§ **ABOUT THIS EXERCISE**
Extract every entry word for word.

Dataset excerpts
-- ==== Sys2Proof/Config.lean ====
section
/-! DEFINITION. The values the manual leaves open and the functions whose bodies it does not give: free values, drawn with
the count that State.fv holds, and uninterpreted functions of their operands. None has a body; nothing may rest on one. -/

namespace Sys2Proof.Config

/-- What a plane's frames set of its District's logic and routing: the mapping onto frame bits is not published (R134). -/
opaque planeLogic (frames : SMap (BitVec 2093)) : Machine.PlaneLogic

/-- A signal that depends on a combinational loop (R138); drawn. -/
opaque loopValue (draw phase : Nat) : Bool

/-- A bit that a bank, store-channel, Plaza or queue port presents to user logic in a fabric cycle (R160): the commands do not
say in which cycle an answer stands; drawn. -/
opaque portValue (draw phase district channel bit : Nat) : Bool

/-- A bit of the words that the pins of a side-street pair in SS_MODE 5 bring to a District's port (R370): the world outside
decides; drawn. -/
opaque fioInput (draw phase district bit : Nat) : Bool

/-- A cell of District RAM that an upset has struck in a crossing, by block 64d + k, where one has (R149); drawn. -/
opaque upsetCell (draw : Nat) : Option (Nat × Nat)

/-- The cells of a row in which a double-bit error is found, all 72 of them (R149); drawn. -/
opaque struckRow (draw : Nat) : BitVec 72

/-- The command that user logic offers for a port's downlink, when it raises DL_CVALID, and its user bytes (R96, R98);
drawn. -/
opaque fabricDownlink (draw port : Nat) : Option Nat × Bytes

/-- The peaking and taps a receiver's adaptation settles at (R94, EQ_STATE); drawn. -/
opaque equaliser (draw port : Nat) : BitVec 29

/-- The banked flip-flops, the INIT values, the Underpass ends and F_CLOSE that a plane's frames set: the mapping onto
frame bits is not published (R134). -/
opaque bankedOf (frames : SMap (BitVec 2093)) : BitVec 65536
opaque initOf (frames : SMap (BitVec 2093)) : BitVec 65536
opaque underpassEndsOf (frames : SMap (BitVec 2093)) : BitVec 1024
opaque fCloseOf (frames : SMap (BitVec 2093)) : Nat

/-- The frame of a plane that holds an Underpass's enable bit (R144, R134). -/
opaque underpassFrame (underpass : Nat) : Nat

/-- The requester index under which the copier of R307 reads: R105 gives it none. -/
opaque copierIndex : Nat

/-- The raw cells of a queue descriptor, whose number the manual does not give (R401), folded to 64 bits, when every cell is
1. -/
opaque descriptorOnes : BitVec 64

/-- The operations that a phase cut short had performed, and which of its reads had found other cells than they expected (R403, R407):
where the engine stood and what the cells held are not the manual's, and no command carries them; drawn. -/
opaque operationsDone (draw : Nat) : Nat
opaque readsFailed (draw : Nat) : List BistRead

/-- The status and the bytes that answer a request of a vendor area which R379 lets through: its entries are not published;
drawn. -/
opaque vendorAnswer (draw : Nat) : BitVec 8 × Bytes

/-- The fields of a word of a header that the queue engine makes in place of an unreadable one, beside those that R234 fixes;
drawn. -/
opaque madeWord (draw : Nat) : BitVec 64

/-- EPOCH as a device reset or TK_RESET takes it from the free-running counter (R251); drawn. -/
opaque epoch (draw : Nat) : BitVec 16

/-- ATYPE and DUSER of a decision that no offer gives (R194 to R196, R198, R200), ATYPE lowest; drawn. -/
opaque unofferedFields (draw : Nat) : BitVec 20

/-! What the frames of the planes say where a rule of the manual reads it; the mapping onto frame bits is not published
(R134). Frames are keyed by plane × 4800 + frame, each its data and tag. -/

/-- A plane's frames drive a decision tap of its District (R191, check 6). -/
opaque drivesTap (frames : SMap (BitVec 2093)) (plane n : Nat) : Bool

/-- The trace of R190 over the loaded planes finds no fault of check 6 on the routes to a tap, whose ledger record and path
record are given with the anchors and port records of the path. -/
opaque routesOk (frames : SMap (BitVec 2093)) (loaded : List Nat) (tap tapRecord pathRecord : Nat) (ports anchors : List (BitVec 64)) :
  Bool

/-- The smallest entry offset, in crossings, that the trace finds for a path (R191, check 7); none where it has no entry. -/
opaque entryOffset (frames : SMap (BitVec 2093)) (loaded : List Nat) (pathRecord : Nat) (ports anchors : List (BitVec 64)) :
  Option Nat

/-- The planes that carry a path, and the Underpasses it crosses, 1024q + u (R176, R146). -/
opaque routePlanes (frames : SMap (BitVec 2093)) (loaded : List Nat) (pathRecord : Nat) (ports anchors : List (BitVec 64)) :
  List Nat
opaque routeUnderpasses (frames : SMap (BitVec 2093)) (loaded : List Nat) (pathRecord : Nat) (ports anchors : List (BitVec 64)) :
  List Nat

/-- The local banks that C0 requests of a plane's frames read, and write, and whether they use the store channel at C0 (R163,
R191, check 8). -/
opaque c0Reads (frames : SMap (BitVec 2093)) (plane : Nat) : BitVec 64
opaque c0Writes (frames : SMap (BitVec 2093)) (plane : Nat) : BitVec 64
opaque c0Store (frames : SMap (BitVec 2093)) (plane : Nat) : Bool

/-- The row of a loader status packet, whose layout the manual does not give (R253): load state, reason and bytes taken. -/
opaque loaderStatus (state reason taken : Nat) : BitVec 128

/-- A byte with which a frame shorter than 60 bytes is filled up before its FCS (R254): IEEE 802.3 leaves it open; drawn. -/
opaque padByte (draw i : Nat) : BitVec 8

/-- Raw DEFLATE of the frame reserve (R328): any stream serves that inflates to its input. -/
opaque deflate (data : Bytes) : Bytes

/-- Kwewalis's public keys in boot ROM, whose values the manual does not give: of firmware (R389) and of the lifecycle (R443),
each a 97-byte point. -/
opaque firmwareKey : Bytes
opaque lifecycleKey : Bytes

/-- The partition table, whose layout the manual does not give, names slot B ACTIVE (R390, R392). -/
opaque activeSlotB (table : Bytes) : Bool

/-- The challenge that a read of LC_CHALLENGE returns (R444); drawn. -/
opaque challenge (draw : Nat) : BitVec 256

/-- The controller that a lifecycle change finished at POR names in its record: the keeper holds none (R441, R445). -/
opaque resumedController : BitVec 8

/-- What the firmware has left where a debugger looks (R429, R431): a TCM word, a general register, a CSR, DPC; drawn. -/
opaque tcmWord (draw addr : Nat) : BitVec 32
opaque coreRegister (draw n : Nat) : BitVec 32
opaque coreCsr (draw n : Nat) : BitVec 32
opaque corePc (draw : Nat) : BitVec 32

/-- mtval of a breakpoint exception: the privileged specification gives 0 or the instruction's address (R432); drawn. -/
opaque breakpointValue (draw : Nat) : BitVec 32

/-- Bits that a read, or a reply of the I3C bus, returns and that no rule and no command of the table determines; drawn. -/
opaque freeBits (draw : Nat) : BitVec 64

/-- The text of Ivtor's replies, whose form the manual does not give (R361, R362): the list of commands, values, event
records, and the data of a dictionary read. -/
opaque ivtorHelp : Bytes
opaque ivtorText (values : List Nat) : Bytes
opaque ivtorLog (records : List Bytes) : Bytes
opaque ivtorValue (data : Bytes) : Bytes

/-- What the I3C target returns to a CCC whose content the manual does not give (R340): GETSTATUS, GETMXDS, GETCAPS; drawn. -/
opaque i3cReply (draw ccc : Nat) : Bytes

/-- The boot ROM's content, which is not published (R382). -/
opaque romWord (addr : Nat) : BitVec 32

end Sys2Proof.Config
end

§ **RESULT BELOW**
-- ==== Sys2Proof/Config.lean ====
section
/-! DEFINITION. The values the manual leaves open and the functions whose bodies it does not give: free values, drawn with
the count that State.fv holds, and uninterpreted functions of their operands. None has a body; nothing may rest on one. -/

namespace Sys2Proof.Config

/-- What a plane's frames set of its District's logic and routing: the mapping onto frame bits is not published (R134). -/
opaque planeLogic (frames : SMap (BitVec 2093)) : Machine.PlaneLogic

/-- A signal that depends on a combinational loop (R138); drawn. -/
opaque loopValue (draw phase : Nat) : Bool

/-- A bit that a bank, store-channel, Plaza or queue port presents to user logic in a fabric cycle (R160): the commands do not
say in which cycle an answer stands; drawn. -/
opaque portValue (draw phase district channel bit : Nat) : Bool

/-- A bit of the words that the pins of a side-street pair in SS_MODE 5 bring to a District's port (R370): the world outside
decides; drawn. -/
opaque fioInput (draw phase district bit : Nat) : Bool

/-- A cell of District RAM that an upset has struck in a crossing, by block 64d + k, where one has (R149); drawn. -/
opaque upsetCell (draw : Nat) : Option (Nat × Nat)

/-- The cells of a row in which a double-bit error is found, all 72 of them (R149); drawn. -/
opaque struckRow (draw : Nat) : BitVec 72

/-- The command that user logic offers for a port's downlink, when it raises DL_CVALID, and its user bytes (R96, R98);
drawn. -/
opaque fabricDownlink (draw port : Nat) : Option Nat × Bytes

/-- The peaking and taps a receiver's adaptation settles at (R94, EQ_STATE); drawn. -/
opaque equaliser (draw port : Nat) : BitVec 29

/-- The banked flip-flops, the INIT values, the Underpass ends and F_CLOSE that a plane's frames set: the mapping onto
frame bits is not published (R134). -/
opaque bankedOf (frames : SMap (BitVec 2093)) : BitVec 65536
opaque initOf (frames : SMap (BitVec 2093)) : BitVec 65536
opaque underpassEndsOf (frames : SMap (BitVec 2093)) : BitVec 1024
opaque fCloseOf (frames : SMap (BitVec 2093)) : Nat

/-- The frame of a plane that holds an Underpass's enable bit (R144, R134). -/
opaque underpassFrame (underpass : Nat) : Nat

/-- The requester index under which the copier of R307 reads: R105 gives it none. -/
opaque copierIndex : Nat

/-- The raw cells of a queue descriptor, whose number the manual does not give (R401), folded to 64 bits, when every cell is
1. -/
opaque descriptorOnes : BitVec 64

/-- The operations that a phase cut short had performed, and which of its reads had found other cells than they expected (R403, R407):
where the engine stood and what the cells held are not the manual's, and no command carries them; drawn. -/
opaque operationsDone (draw : Nat) : Nat
opaque readsFailed (draw : Nat) : List BistRead

/-- The status and the bytes that answer a request of a vendor area which R379 lets through: its entries are not published;
drawn. -/
opaque vendorAnswer (draw : Nat) : BitVec 8 × Bytes

/-- The fields of a word of a header that the queue engine makes in place of an unreadable one, beside those that R234 fixes;
drawn. -/
opaque madeWord (draw : Nat) : BitVec 64

/-- EPOCH as a device reset or TK_RESET takes it from the free-running counter (R251); drawn. -/
opaque epoch (draw : Nat) : BitVec 16

/-- ATYPE and DUSER of a decision that no offer gives (R194 to R196, R198, R200), ATYPE lowest; drawn. -/
opaque unofferedFields (draw : Nat) : BitVec 20

/-! What the frames of the planes say where a rule of the manual reads it; the mapping onto frame bits is not published
(R134). Frames are keyed by plane × 4800 + frame, each its data and tag. -/

/-- A plane's frames drive a decision tap of its District (R191, check 6). -/
opaque drivesTap (frames : SMap (BitVec 2093)) (plane n : Nat) : Bool

/-- The trace of R190 over the loaded planes finds no fault of check 6 on the routes to a tap, whose ledger record and path
record are given with the anchors and port records of the path. -/
opaque routesOk (frames : SMap (BitVec 2093)) (loaded : List Nat) (tap tapRecord pathRecord : Nat) (ports anchors : List (BitVec 64)) :
  Bool

/-- The smallest entry offset, in crossings, that the trace finds for a path (R191, check 7); none where it has no entry. -/
opaque entryOffset (frames : SMap (BitVec 2093)) (loaded : List Nat) (pathRecord : Nat) (ports anchors : List (BitVec 64)) :
  Option Nat

/-- The planes that carry a path, and the Underpasses it crosses, 1024q + u (R176, R146). -/
opaque routePlanes (frames : SMap (BitVec 2093)) (loaded : List Nat) (pathRecord : Nat) (ports anchors : List (BitVec 64)) :
  List Nat
opaque routeUnderpasses (frames : SMap (BitVec 2093)) (loaded : List Nat) (pathRecord : Nat) (ports anchors : List (BitVec 64)) :
  List Nat

/-- The local banks that C0 requests of a plane's frames read, and write, and whether they use the store channel at C0 (R163,
R191, check 8). -/
opaque c0Reads (frames : SMap (BitVec 2093)) (plane : Nat) : BitVec 64
opaque c0Writes (frames : SMap (BitVec 2093)) (plane : Nat) : BitVec 64
opaque c0Store (frames : SMap (BitVec 2093)) (plane : Nat) : Bool

/-- The row of a loader status packet, whose layout the manual does not give (R253): load state, reason and bytes taken. -/
opaque loaderStatus (state reason taken : Nat) : BitVec 128

/-- A byte with which a frame shorter than 60 bytes is filled up before its FCS (R254): IEEE 802.3 leaves it open; drawn. -/
opaque padByte (draw i : Nat) : BitVec 8

/-- Raw DEFLATE of the frame reserve (R328): any stream serves that inflates to its input. -/
opaque deflate (data : Bytes) : Bytes

/-- Kwewalis's public keys in boot ROM, whose values the manual does not give: of firmware (R389) and of the lifecycle (R443),
each a 97-byte point. -/
opaque firmwareKey : Bytes
opaque lifecycleKey : Bytes

/-- The partition table, whose layout the manual does not give, names slot B ACTIVE (R390, R392). -/
opaque activeSlotB (table : Bytes) : Bool

/-- The challenge that a read of LC_CHALLENGE returns (R444); drawn. -/
opaque challenge (draw : Nat) : BitVec 256

/-- The controller that a lifecycle change finished at POR names in its record: the keeper holds none (R441, R445). -/
opaque resumedController : BitVec 8

/-- What the firmware has left where a debugger looks (R429, R431): a TCM word, a general register, a CSR, DPC; drawn. -/
opaque tcmWord (draw addr : Nat) : BitVec 32
opaque coreRegister (draw n : Nat) : BitVec 32
opaque coreCsr (draw n : Nat) : BitVec 32
opaque corePc (draw : Nat) : BitVec 32

/-- mtval of a breakpoint exception: the privileged specification gives 0 or the instruction's address (R432); drawn. -/
opaque breakpointValue (draw : Nat) : BitVec 32

/-- Bits that a read, or a reply of the I3C bus, returns and that no rule and no command of the table determines; drawn. -/
opaque freeBits (draw : Nat) : BitVec 64

/-- The text of Ivtor's replies, whose form the manual does not give (R361, R362): the list of commands, values, event
records, and the data of a dictionary read. -/
opaque ivtorHelp : Bytes
opaque ivtorText (values : List Nat) : Bytes
opaque ivtorLog (records : List Bytes) : Bytes
opaque ivtorValue (data : Bytes) : Bytes

/-- What the I3C target returns to a CCC whose content the manual does not give (R340): GETSTATUS, GETMXDS, GETCAPS; drawn. -/
opaque i3cReply (draw ccc : Nat) : Bytes

/-- The boot ROM's content, which is not published (R382). -/
opaque romWord (addr : Nat) : BitVec 32

end Sys2Proof.Config
end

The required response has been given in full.